A student at the University of Illinois wrote to me expressing her concerns about nine dogs at one of the school's labs. Over the years, I'd heard of such laboratories using animals--primarily rats and mice--for research on human disease. This letter described a different scenario. These dogs were being used for experiments funded by a well-known mainstream pet food company. When the student questioned the purpose of the experimentation, the head researcher, an animal science professor, explained that he undertakes this research "because pet owners want dogs who defecate infrequently."
The experiment involved feeding the dogs poultry necks, backs and viscera, as well as ground-up feathers and bone meal. Lab technicians then implanted tubes in the dogs' sides to extract samples of digested food. The student wrote that the dogs were kept in cages in a windowless basement, deprived of toy's and forced to sleep on hard flooring with no bedding.
This situation is not an isolated incident. Before long, I found numerous reports of mainstream pet food companies--the same ones you see advertising on television and in pet magazines--experimenting on dogs and cats. This so-called research is, in most instances, too gruesome to describe, but I will say that the deaths of the puppies and dogs who were its victims ended their undue and unneeded suffering.
Indeed, after an investigator for the animal-rights group People for the Ethical Treatment of Animals (PETA) went underground to document on film what was happening to dogs at one research lab in Missouri, officials at PETsMART, the giant pet products company headquartered in Phoenix, said they were "absolutely horrified" by the mistreatment the film depicted. PETsMART's influence caused the pet food maker to terminate its relationship with the lab, although PETsMART still sells the company's products.

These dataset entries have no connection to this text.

theorem witness_waits :
    (∀ q < 13, bitOf 0xFFFF q = true → (queueAt (coreOf (op (.waitq 0 free 0xFFFF) bench) 0) q).entries = []) ∧
    queuesEmpty (coreOf (op (.yield 0 free) bench) 0) = true ∧ ownerOfCore (op (.phase 0 free 5) bench) 0 = some 0 ∧
    kernelOnCore (op (.yield 0 free) bench) 0 = some aKernel ∧
    ReadsOp (saveSpools 0 0 (op (.commit 0 free) bench)) 0 1 := by
  simp only [ReadsOp]; and_intros <;> decide +kernel

/-- A queue entry of core 0. -/
def entry (i : Instr) : QEntry :=
  { idx := 0, cmd := i, areg := [], depQ := 15, need := 0, started := true, ready := true, move := 0, expiries := 0, seq := 0 }

/-- The bench with operations in queue q. -/
def queued (q : Nat) (es : List QEntry) : State := updQueue 0 q (fun x => { x with disp := es.length, entries := es }) bench

/-- The bench with operations in queue q as core 0 comes to the word w. -/
def stalled (q n w : Nat) : State :=
  inStore programOffset (toLe 16 w) (queued q (List.replicate n { entry (.nop 0 free) with started := false, ready := false }))

theorem witness_stalls :
    (∃ q < 13, bitOf 0x200 q = true ∧ (queueAt (coreOf (stalled 9 1 (wordOf (.waitq 0 free 0x200))) 0) q).entries ≠ []) ∧
    CanDispatch (stalled 9 1 (wordOf (.waitq 0 free 0x200))) 0 free (.waitq 0 free 0x200) ∧
    (∀ e ∈ [(Instr.yield 0 free), .commit 0 free, .endOp 0 free], CanDispatch (stalled 9 1 (wordOf e)) 0 free e ∧
      queuesEmpty (coreOf (stalled 9 1 (wordOf e)) 0) = false) ∧
    (let s := stalled 9 1 (9 * 2 ^ 116)
     atOp s 0 (.nop 0 ⟨9, 0⟩) = true ∧ staticCause s 0 ⟨9, 0⟩ (.nop 0 ⟨9, 0⟩) = none ∧
       depMet (coreOf s 0) 9 (needOf (coreOf s 0) ⟨9, 0⟩) = false) ∧
    (∀ e ∈ [(9, Instr.vbin 0 free ⟨0, 0x21, 0, 4, 1, 2⟩), (11, .moveCopy 0 free 0)], let s := stalled e.1 16 (wordOf e.2)
     atOp s 0 e.2 = true ∧ staticCause s 0 free e.2 = none ∧ 16 ≤ (queueAt (coreOf s 0) e.1).entries.length) ∧
    panelOnCore (queued 9 [entry (.nop 0 free)]) 0 = some 0 ∧
    (queueAt (coreOf (queued 9 [entry (.nop 0 free)]) 0) 9).entries = [entry (.nop 0 free)] := by
  simp only [CanDispatch, Alive]; and_intros <;> decide +kernel

def aLoad : Instr := .load 0 free ⟨0, 0x10, 0x10, 0, 16, 0⟩

theorem witness_load : Ready aLoad (op aLoad bench) ∧ (pairShape 0x10 0x10).isSome = true ∧
    badOperand [strided (caAddr (coreOf (sent aLoad (op aLoad bench)) 0) 0) 128 128 (codeBytes 0x10 128), (0, 0)] = none := by
  simp only [Ready, ReadsOp, OpReady, CanDispatch, Alive]; and_intros <;> decide +kernel
/-- A buffer of binary16-class rows, loaded. -/
def aBuffer : Buffer := { loaded := true, sfmt := 0x10, tfmt := 0x10, rows := 128, square := true }

/-- The bench with such a buffer in array 0. -/
def loadedBench : State := updArr 0 0 (fun a => { a with buf0 := aBuffer }) bench

def aPass : PassF :=
  { target := 0, swap := false, column := true, start := true, last := true, fuse := true, sfmt := 0x10, tfmt := 0x10, rows1 := 0
    base := 511, stride := 0, src := 0 }

theorem witness_pass : (∀ mis ∈ [[], [0]], Ready (.pass 0 free aPass mis) (op (.pass 0 free aPass mis) loadedBench)) ∧
    pairShape 0x10 0x10 = some (128, 1) ∧
    (let x := coreOf (sent (.pass 0 free aPass [0]) (op (.pass 0 free aPass [0]) loadedBench)) 0
     x.arrays.all (·.2.held == []) = true ∧ aPass.base.toNat + (1 + 1 - 1) / 1 ≤ 512 / 1 ∧ passBufs x aPass false = [(0, aBuffer)] ∧
     badOperand [strided (caAddr x aPass.src) 1 0 (rowBytes 0x10 128)] = none) := by
  simp only [Ready, ReadsOp, OpReady, CanDispatch, Alive]; and_intros <;> decide +kernel

def aHeld : HeldPass := { f := aPass, src := 0, buf := aBuffer, rows := [0], attempts := 1 }
def heldBench : State := updArr 0 0 (fun a => { a with held := [aHeld] }) loadedBench

theorem witness_rerun : panelOnCore heldBench 0 = some 0 ∧ (arrOf (coreOf heldBench 0) 0).held = [aHeld] ∧
    (coreOf heldBench 0).failed = false ∧ (coreOf heldBench 0).awaitHost = false ∧ (coreOf heldBench 0).lost = false ∧
    aHeld.rows.filter [].contains = [] ∧ aHeld.rows.filter [0].contains ≠ [] ∧ aHeld.attempts + 1 < odGet heldBench 0x2100 2 ∧
    odGet heldBench 0x2100 2 ≤ { aHeld with attempts := 2 }.attempts + 1 := by decide +kernel

/-- The bench with one final row, 0, of array 0. -/
def drainBench : State := updArr 0 0 (fun a => { a with rows := [(0, { final := true })] }) (inStore 0 [0x10] bench)

def aDrain (dest : BitVec 2) : DrainF := { target := 0, dest := dest, rows1 := 0, base := 0, dst := 0x100, stride := 64, desc := 0 }

theorem witness_drain : (∀ d ∈ [0, 1, 2], Ready (.drain 0 free (aDrain d)) (op (.drain 0 free (aDrain d)) drainBench)) ∧
    (rowInfo (coreOf drainBench 0) (rowPlace 0 0 0).1 (rowPlace 0 0 0).2) = { width := 128, final := true } ∧
    (rowInfo (coreOf bench 0) (rowPlace 0 0 0).1 (rowPlace 0 0 0).2).final = false ∧
    (let s1 := sent (.drain 0 free (aDrain 0)) (op (.drain 0 free (aDrain 0)) drainBench)
     let x := coreOf s1 0
     badOperand [strided (caAddr x 0x100) 1 512 512] = none ∧
     convGate s1 0 0 x 0 true (convDesc (storeRead s1 0 0 32)) 1 128 = .go ∧
     badOperand (convExtents x (convDesc (storeRead s1 0 0 32)) 0x800 1 128 512 512) = none) := by
  simp only [Ready, ReadsOp, OpReady, CanDispatch, Alive]; and_intros <;> decide +kernel

def aStream : NSrcF := ⟨false, 0, 1⟩
def needles : List Instr :=
  [.nhold 0 free ⟨7, 0x10, 0, 0, 1⟩, .nstream 0 free ⟨0, true, true, 0x10, 0, 0, 511, aStream⟩ 0,
   .nstream 0 free ⟨0, true, true, 0x10, 0, 0, 511, aStream⟩ 2, .ngraft1 0 free ⟨0x10, 0, 0, aStream⟩ 2,
   .ngraft2 0 free ⟨0, 0x10, 0, 0, 511, aStream⟩ 2]

theorem witness_needle : (∀ i ∈ needles, Ready i (op i bench)) ∧ heldOk 0x10 = true ∧
    badOperand [strided 0 8 8 (rowBytes 0x10 1)] = none ∧ needleOk 0x10 = true ∧
    (∀ i ∈ needles, let s1 := sent i (op i bench)
     let x := coreOf s1 0
     x.held.rows = 0 ∧ badOperand (nExtent x 0x10 1 1 aStream) = none ∧ (nTake 0 x 0x10 1 1 aStream s1).isSome = true ∧
       x.arrays = [] ∧ 2 < odGet s1 0x2100 2) ∧
    (let x := coreOf (updCore 0 (fun x => { x with held := { fmt := 0x10, rows := 1, len := 1, data := [0, 0] }
                                                   arrays := [(0, { rows := [(511, { fuse := true })] })] }) bench) 0
     511 + x.held.rows ≤ 512 ∧ (sget {} (arrOf x 0).rows (511 + 0)).fuse = true) := by
  simp only [Ready, ReadsOp, OpReady, CanDispatch, Alive]; and_intros <;> decide +kernel

def aFlat : FlatF := { subop := 0, fmt := 0x21, n1 := 0, dst := 4, a := 1, b := 2 }
def aRow : RowF := { subop := 0, fmt := 0x21, rows1 := 0, len1 := 0, dst := 4, a := 1, b := 8 }
def fromDrain : DrainedRows := ⟨1, 1, [0x3F80_0000]⟩
def vectors : List Instr :=
  [.vbin 0 free aFlat, .vbin 0 free { aFlat with subop := 5, a := drainedCA }, .vfma 0 free aFlat, .vun 0 free aFlat,
    .vred 0 free aRow,
   .vrow 0 free aRow, .vrow 0 free { aRow with subop := 3 }, .vsoft 0 free aRow, .vmask 0 free { aRow with subop := 1 },
   .vscan 0 free ⟨0x21, 0, 0, 4, 1, 8⟩]

theorem witness_vector :
    (∀ i ∈ vectors, Ready i (op i bench) ∧
      (operandA 0 0 (coreOf (sent i (op i bench)) 0) 0x21 1 (.flat 1) (sent i (op i bench))).isSome = true ∧
      (operandA 0 0 (coreOf (sent i (op i bench)) 0) 0x21 1 (.rows 1 1) (sent i (op i bench))).isSome = true) ∧
    badOperand ((32, 4) :: [(16, 4)] ++ extA (coreOf bench 0) 0x21 1 1) = none ∧
    badOperand ([(32, 4), (64, 16)] ++ extA (coreOf bench 0) 0x21 1 1) = none ∧
    badOperand [(32, 4), (8, 8), (64, 4)] = none ∧
    (let s := updCore 0 (fun x => { x with drained := [fromDrain] }) bench
     (operandA 0 0 (coreOf s 0) 0x21 drainedCA (.flat 1) s).isSome = true ∧
     (operandA 0 0 (coreOf s 0) 0x21 drainedCA (.rows 1 1) s).isSome = true) ∧
    storeNat bench 0 64 3 + 1 - 1 ≤ 16777215 := by
  simp only [Ready, ReadsOp, OpReady, CanDispatch, Alive]; and_intros <;> decide +kernel
/-- The bench with a descriptor of a conversion to binary16 at CA 8. -/
def cvtBench : State := inStore 64 [0x10] bench
def aCvt : Instr := .vcvt 0 free { aRow with dst := 0x100 }

theorem witness_convert : Ready aCvt (op aCvt cvtBench) ∧
    (let s1 := sent aCvt (op aCvt cvtBench)
     let x := coreOf s1 0
     let d := convDesc (storeRead s1 0 64 32)
     badOperand [(64, 32)] = none ∧ convGate s1 0 0 x 0 false d 1 1 = .go ∧
     badOperand (extA x 0x21 1 1 ++ convExtents x d 0x800 1 1 2 0) = none ∧ (operandA 0 0 x 0x21 1 (
       .rows 1 1) s1).isSome = true) := by
  simp only [Ready, ReadsOp, OpReady, CanDispatch, Alive]; and_intros <;> decide +kernel

/-- An update descriptor of one row of 32 columns, with its group table at 0x1000. -/
def anUpdate : Bytes :=
  toLe 12 0 ++ toLe 2 1 ++ toLe 2 32 ++ toLe 12 0 ++ toLe 4 0x10 ++ toLe 4 0x1000 ++ toLe 4 0 ++ toLe 4 0x2000 ++ toLe 4 0 ++
    toLe 4 0x3000 ++ toLe 4 0 ++ toLe 8 0 ++ toLe 8 0x1000 ++ toLe 8 0 ++ toLe 8 0x8000

def optBench : State := op (.vopt 0 free 0 0) (put 0x1000 (toLe 4 groupMagic) (inStore 0 anUpdate bench))
def optDesc : UpdDesc := updDesc (storeRead (sent (.vopt 0 free 0 0) optBench) 0 0 128)

theorem witness_update : Ready (.vopt 0 free 0 0) optBench ∧ badOperand [(0, 128)] = none ∧
    (let s1 := sent (.vopt 0 free 0 0) optBench
     let x := coreOf s1 0
     (∀ r ∈ updRegions s1 optDesc, grants s1 0 false r.2.1 r.2.2 = true ∧ (r.1 = true → grants s1 0 true r.2.1 r.2.2 = true)) ∧
     updCause s1 0 0 x 0 optDesc = none ∧ badOperand (updExtents s1 0 x optDesc) = none ∧
     snapHolds s1 0 optDesc.layer 0 = false ∧ optDesc.has 1 = false ∧ optDesc.has 4 = false ∧
     clipRegion s1 0 optDesc.table 0 optDesc.tag = none) := by
  simp only [Ready, ReadsOp, OpReady, CanDispatch, Alive]; and_intros <;> decide +kernel

theorem witness_close : Ready (.stepclose 0 free 0x1000) (op (.stepclose 0 free 0x1000) bench) ∧
    grants (sent (.stepclose 0 free 0x1000) (op (.stepclose 0 free 0x1000) bench)) 0 true 0x1000 32 = true ∧
    layerRecords (sent (.stepclose 0 free 0x1000) (op (.stepclose 0 free 0x1000) bench)) 0 0x1000 = [] := by
  simp only [Ready, ReadsOp, OpReady, CanDispatch, Alive]; and_intros <;> decide +kernel

/-- The bench with a zero image in slot 0. -/
def slotBench : State := updCore 0 (fun x => { x with fslots := [(0, [])] }) bench

theorem witness_functions :
    (∀ i ∈ [Instr.fload 0 free 15 0, .feval 0 free aFlat, .fderiv 0 free aFlat], Ready i (op i slotBench)) ∧
    badOperand [(0, imageSize)] = none ∧ slotImage (coreOf slotBench 0) 0 = some [] ∧ badOperand [(32, 4), (16, 4), (8,
      4)] = none := by
  simp only [Ready, ReadsOp, OpReady, CanDispatch, Alive]; and_intros <;> decide +kernel

/-- Each operation that starts at once goes on to the next one, and its kernel runs on. -/
def goesOn (i : Instr) (s : State) : Bool :=
  match exec i (op i s) with
  | .next t => (coreOf t 0).pc = 1 && t.kernels == [aKernel] && (queueAt (coreOf t 0) (queueOf i)).disp = 1
  | _ => false

theorem test_operations_go_on :
    ∀ e ∈ [(aLoad, bench),
        (.drain 0 free (aDrain 0), drainBench), (.drain 0 free (aDrain 1), drainBench), (.drain 0 free (aDrain 2), drainBench),
        (aCvt, cvtBench), (.stepclose 0 free 0x1000, bench), (.feval 0 free aFlat, slotBench)] ++
        (needles ++ vectors).map fun i => (i, bench), goesOn e.1 e.2 = true := by
  decide +kernel

/-- A descriptor of kind k at CA 0, from address 0 to address 0x100, one byte. -/
def moveBench (k : Nat) : State := inStore 6 (toLe 6 (if k = 3 then 0 else 0x100) ++ toLe 1 k ++ toLe 3 0 ++ toLe 3 (
  if k = 3 then 63 else 0))
  (if k = 5 then { bench with qps := [(0, { st := .ready, owner := 0 })] } else bench)

theorem witness_moves :
    (∀ e ∈ [(Instr.moveCopy 0 free 0, 0), (.moveTable 0 free 0, 3), (.moveZero 0 free 0, 4), (.moveSend 0 free 0, 5)],
      let s := op e.1 (moveBench e.2)
      let s1 := sent e.1 s
      let d := (readDesc s1 0 0).1
      Ready e.1 s ∧ d.kind = e.2 ∧ badOperand [(0, 64)] = none ∧ descCause s1 0 0 d (readDesc s1 0 0).2 false = none) ∧
    (let i := Instr.stream 0 free 0 0
     let s := op i (inStore 6 (toLe 6 0) bench)
     Ready i s ∧ descCause (sent i s) 0 0 (readDesc (sent i s) 0 0).1 (readDesc (sent i s) 0 0).2 true = none) ∧
    (let s1 := sent (.moveSend 0 free 0) (op (.moveSend 0 free 0) (moveBench 5))
     grants s1 0 false (shiftAddrOn s1 0 0x100) 32 = true ∧
       sendCause s1 0 (readDesc s1 0 0).1 (sendRec s1 (shiftAddrOn s1 0 0x100)) = none) := by
  simp only [Ready, ReadsOp, OpReady, CanDispatch, Alive]; and_intros <;> decide +kernel

/-- A swatch of 17,408 bytes opened or sealed by a MOVE of kind k. -/
theorem witness_swatch_moves :
    ∀ e ∈ [(Instr.moveSwatchRead 0 free 0, 1), (.moveSwatchWrite 0 free 0, 2)],
      let s := op e.1 (inStore 6 (toLe 6 0x1000 ++ toLe 1 e.2 ++ toLe 3 0 ++ toLe 3 17407) bench)
      let s1 := sent e.1 s
      let d := (readDesc s1 0 0).1
      Ready e.1 s ∧ d.kind = e.2 ∧ descCause s1 0 0 d (readDesc s1 0 0).2 false = none := by
  simp only [Ready, ReadsOp, OpReady, CanDispatch, Alive]; decide +kernel

/-- A MOVE of 64 bytes from address 0 to address 0x1000. -/
def aMove : Move :=
  { id := 1, kid := 1, ca := 0, d := { n0 := 64, dst := 0x1000 }, channel := none, pos := 0, landed := 0, recorded := 0
    finalRec := true, parked := none, fault := none, faultNo := none, stopped := false, hostlost := false, data := [], handed := false
    done := false }

def aReq : MergeReq := ⟨0, 0, 0x1000, 64, [(1, 64)]⟩

/-- The bench with the move under way, and a merge window of w. -/
def moving (w : Nat) : State := odPut 0x2700 2 w (updCore 0 (fun x => { x with moves := [aMove] }) bench)

theorem witness_requests :
    issuing (coreOf (moving 0) 0) = some aMove ∧ (coreOf (moving 0) 0).merge = none ∧ aMove.request = (0, 0x1000, 64) ∧
    odGet (moving 0) 0x2700 2 = 0 ∧ odGet (moving 8) 0x2700 2 ≠ 0 ∧ panelOnCore (moving 0) 0 = some 0 ∧
    Lands (moving 0) 0 aMove aReq ∧ Lands (moving 8) 0 aMove aReq ∧ aMove.cut = false ∧
    moveOf (updCore 0 (fun x => { x with merge := none }) (updCore 0 (fun x => { x with merge := some aReq }) (moving 8))) 0 1 =
      some aMove := by
  simp only [Lands]; and_intros <;> decide +kernel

On June 10, 2003, PETA filed a complaint with the Federal Trade Commission against this same large, mainstream pet food company, claiming that its ads were false and misleading. According to PETA, the company "deliberately deceives caring consumers into believing that animals used for its research enjoy the same lifestyle conditions as the consumers' animal companions." Instead, the PETA investigator found that dogs and cats were subjected to horrific living conditions and deplorable treatment, often ending in the animals' deaths.
Many research projects such as these are documented in the American Veterinary Journal of Research, the Journal of Veterinary internal Medicine and the Journal of Animal Science, all funded by various mainstream pet food companies.